Background: Despite the rapidly increasing number of new targeted and immunotherapeutic options over the past two decades, the prognosis of patients with NSCLC, even with early-stage tumors, is still poor and novel biomarkers are needed to better stratify patients in terms of survival and treatment response. A novel approach is to gain a holistic understanding of the cellular composition and formation of the tumor microenvironment (TME). Therefore, we developed a miF-based, AI-driven approach for spatially resolved TME characterization at the cellular level and used this to successfully predict clinical outcome.
Methods: We assembled a large bicentric real-world sample group of 1168 patients with resected NSCLC from the Charite and the University Hospital Cologne. For tissue microarray construction, four 1.5 mm tissue cores were punched from each formalin-fixed and paraffin-embedded tumor block. Sections were stained with a 12-plex IF panel followed by H&E staining. All stains were scanned and co-registered with single cell accuracy. Next, we trained a H&E-based tissue segmentation model to detect the different tumor regions: carcinoma, stroma, and necrosis. In addition, we developed a nucleus-based cell detection model, and 12 cell classification models to categorize each detected cell by single-miF channels. Different cell phenotypes were derived from the marker-specific cell classifications. Finally, we trained a model on the Charité cohort using the spatially resolved cell readouts, spot-wise phenotype log-density, co-clustering of marker expression, and frequency of co-occurrence of marker expression through Delaunay triangulation, to predict patient survival on the Cologne cohort.

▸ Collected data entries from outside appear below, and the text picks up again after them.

/-- The status of a COEF_LOAD (R88); `buf` is its buffer as it was read. -/
def Vc.coefStatus (s : Vc) (d : Desc) (buf : HostBuf) : Nat :=
  let w4 := d.word 4
  let w5 := d.word 5
  let dir := bit w4 31
  let bank := bits w4 12 12
  let m := bits w4 11 8
  let c := bits w4 3 0
  let nc := bits w5 29 24
  let nr := bits w5 21 16
  let c0 := bits w5 13 8
  let r0 := bits w5 5 0
  let len := d.word 8
  let st := s.rd CTX.STATUS.STATE c
  let rest := (List.range 6).any fun k => d.word (10 + k) ≠ 0
  let resv := bits w4 30 13 ≠ 0 ∨ bits w4 7 4 ≠ 0 ∨ bits w5 31 30 ≠ 0 ∨ bits w5 23 22 ≠ 0 ∨ bits w5 15 14 ≠ 0 ∨ bits w5 7 6 ≠ 0
  if 11 < m ∨ resv ∨ rest ∨ nr = 0 ∨ nc = 0 ∨ nr = 63 ∨ nc = 63 ∨ (dir ∧ d.word 9 ≠ 0) ∨ bufFault (d.word 6) (d.word 7) len = 1 then 1
  else if (coefSize m).1 < r0 + nr ∨ (coefSize m).2 < c0 + nc ∨ len ≠ nr * nc * 4 then 2
  else if !dir ∧ (if 10 ≤ m then st ≠ 0 else
      (st ≠ 0 ∧ s.rd CTX.STATUS.BANK c = bank) ∨ (s.on SUP.STAT.SWAP_PEND c ∧ s.rd SUP.STAT.PEND_BANK c = bank)) then 5
  else if dir then 0
  else
    match bufBytes buf len with
    | none => 8
    | some bs => if crc32c bs ≠ d.word 9 then 3 else if allFinite (wordsOf bs) then 0 else 1

/-- The (row, column) pairs of a sub-block in row-major order. -/
def subBlock (w5 : Nat) : List (Nat × Nat) :=
  (List.range (bits w5 21 16)).flatMap fun i => (List.range (bits w5 29 24)).map fun j => (bits w5 5 0 + i, bits w5 13 8 + j)

/-- The entries that a COEF_LOAD names, as keys of the context's coefficients; X0 and XI0 stand under bank 0 (R86). -/
def Desc.coefKeys (d : Desc) : List Nat :=
  let m := bits (d.word 4) 11 8
  (subBlock (d.word 5)).map fun ij => coefKey (if 10 ≤ m then 0 else bits (d.word 4) 12 12) m ij.1 ij.2

/-- The sub-block read back from the reference die into the host's buffer (R88). -/
def Vc.coefRead (s : Vc) (d : Desc) (buf : HostBuf) : Vc :=
  match buf with
  | .failed => s.finish d.id 8
  | .bytes _ =>
    let x := s.ctx (bits (d.word 4) 3 0)
    s.writeBuf d (bufAddr (d.word 6) (d.word 7)) (bytesOfWords (d.coefKeys.map fun k => Tab.get (fun _ => 0) x.coef k)) 0

/-- COEF_LOAD with DIR `dir`: a load takes effect at the next tick boundary, its status with it (R37, R88); a read back changes
nothing in a die and is done at once. -/
def Vc.coefLoad (s : Vc) (id : Nat) (dir : Bool) (buf : HostBuf) : Vc :=
  s.withDesc id 2 fun s d =>
    if bit (d.word 4) 31 ≠ dir then s
    else if !dir then s.holdDesc id buf
    else if s.coefStatus d buf ≠ 0 then s.finish id (s.coefStatus d buf)
    else s.coefRead d buf

/-- COEF_LOAD with DIR 0 at its tick boundary: its status, and the sub-block written (R88). -/
def Vc.coefNow (s : Vc) (d : Desc) (buf : HostBuf) : Vc :=
  let st := s.coefStatus d buf
  if st ≠ 0 then s.finish d.id st
  else
    let c := bits (d.word 4) 3 0
    let ws := wordsOf ((bufBytes buf (d.word 8)).getD [])
    let x := s.ctx c
    (s.setCtx c { x with coef := (d.coefKeys.zip ws).foldl (fun t kv => Tab.set (fun _ => 0) t kv.1 kv.2) x.coef }).finish d.id 0

/-! ### COEF_SWAP (R100, R101) -/

/-- The status with which a COEF_SWAP ends when it takes effect, at the present tick, 0 when it is accepted and waits. -/
def Vc.swapStatus (s : Vc) (d : Desc) : Nat :=
  let w4 := d.word 4
  let pol := bits w4 31 30
  let wh := bit w4 29
  let bank := bits w4 12 12
  let c := bits w4 3 0
  let at_ := d.word 5 + d.word 6 * 4294967296
  let rest := (List.range 9).any fun k => d.word (7 + k) ≠ 0
  if pol = 3 ∨ bits w4 28 13 ≠ 0 ∨ bits w4 11 4 ≠ 0 ∨ rest ∨ (!wh ∧ at_ ≠ 0) then 1
  else if wh ∧ (at_ ≤ s.tickNo ∨ !s.ctxDue c at_) then 1
  else if pol = 1 ∧ s.rd CTX.CFG0.NI c ≠ 0 ∧ !(s.ctx c).paired bank (s.ous c) then 1
  else if !s.ctxRuns c then 4
  else if s.rd CTX.STATUS.BANK c = bank ∨ s.on SUP.STAT.SWAP_PEND c then 5
  else 0

/-- COEF_SWAP takes effect at the next tick boundary (R100). -/
def Vc.coefSwap (s : Vc) (id : Nat) : Vc := s.withDesc id 3 fun s _ => s.holdDesc id .failed

/-- COEF_SWAP is checked as it takes effect, and a swap accepted is pending (R101). -/
def Vc.swapNow (s : Vc) (d : Desc) : Vc :=
  let st := s.swapStatus d
  if st ≠ 0 then s.finish d.id st
  else
    let c := bits (d.word 4) 3 0
    let s := s.set1 SUP.STAT.SWAP_PEND c
    let s := s.wr SUP.STAT.PEND_BANK (bits (d.word 4) 12 12) c
    let s := s.wr SUP.STAT.PEND_POLICY (bits (d.word 4) 31 30) c
    s.wait d.id

/-! ### Set-points and Lens configuration writes (R74, R89, R105, R169) -/

/-- A host write of LENS.SETPT[n]: refused while items own the set-point (R169). -/
def Vc.setPoint (s : Vc) (n w : Nat) : Vc :=
  if bit (s.rd SCHED.SETPT_OWN.OWN (n / 32)) (n % 32) then s.badWrite 3 (0x30100 + 4 * n)
  else s.wr LENS.SETPT.VALUE w n

/-- LENS.CTRL.CLR_LOAD. -/
def Vc.clrLoad (s : Vc) (w : Nat) : Vc := if bit w 0 then s.wr LENS.CRITLOAD.MAX_NS 0 else s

Results: The tissue segmentation model achieved a macro averaged F1 score of 92%. The cell detection model identified a total of 53 million cells that were classified marker-wise with an F1 score of at least 95% on hold-out data. Our final prediction model identified a stable spatially resolved cell signature, consisting of 10 different characteristic cell neighborhood niches, which could be used to predict overall patient survival. The model trained on the Charite cohort was validated with the Cologne cohort and achieved a high performance (C-score of 71). In comparison, the UICC8 stage and the immunoscore (CD20+CD3+/carcinoma cell ratio), which were used as a baseline, achieved C-scores of 63 and 54, respectively.
Conclusions: The combination of our large real-world clinical cohort, multiplex panel, and automated AI approach enabled a broad spatially resolved exploration of the TME in NSCLC at single cell resolution. Our model identified a specific cell neighborhood signature predictive of patient survival outperforming the commonly used prognostic scores, UICC8 stage and immunoscore. This allows for an improved patient stratification with potential implication for therapy selection.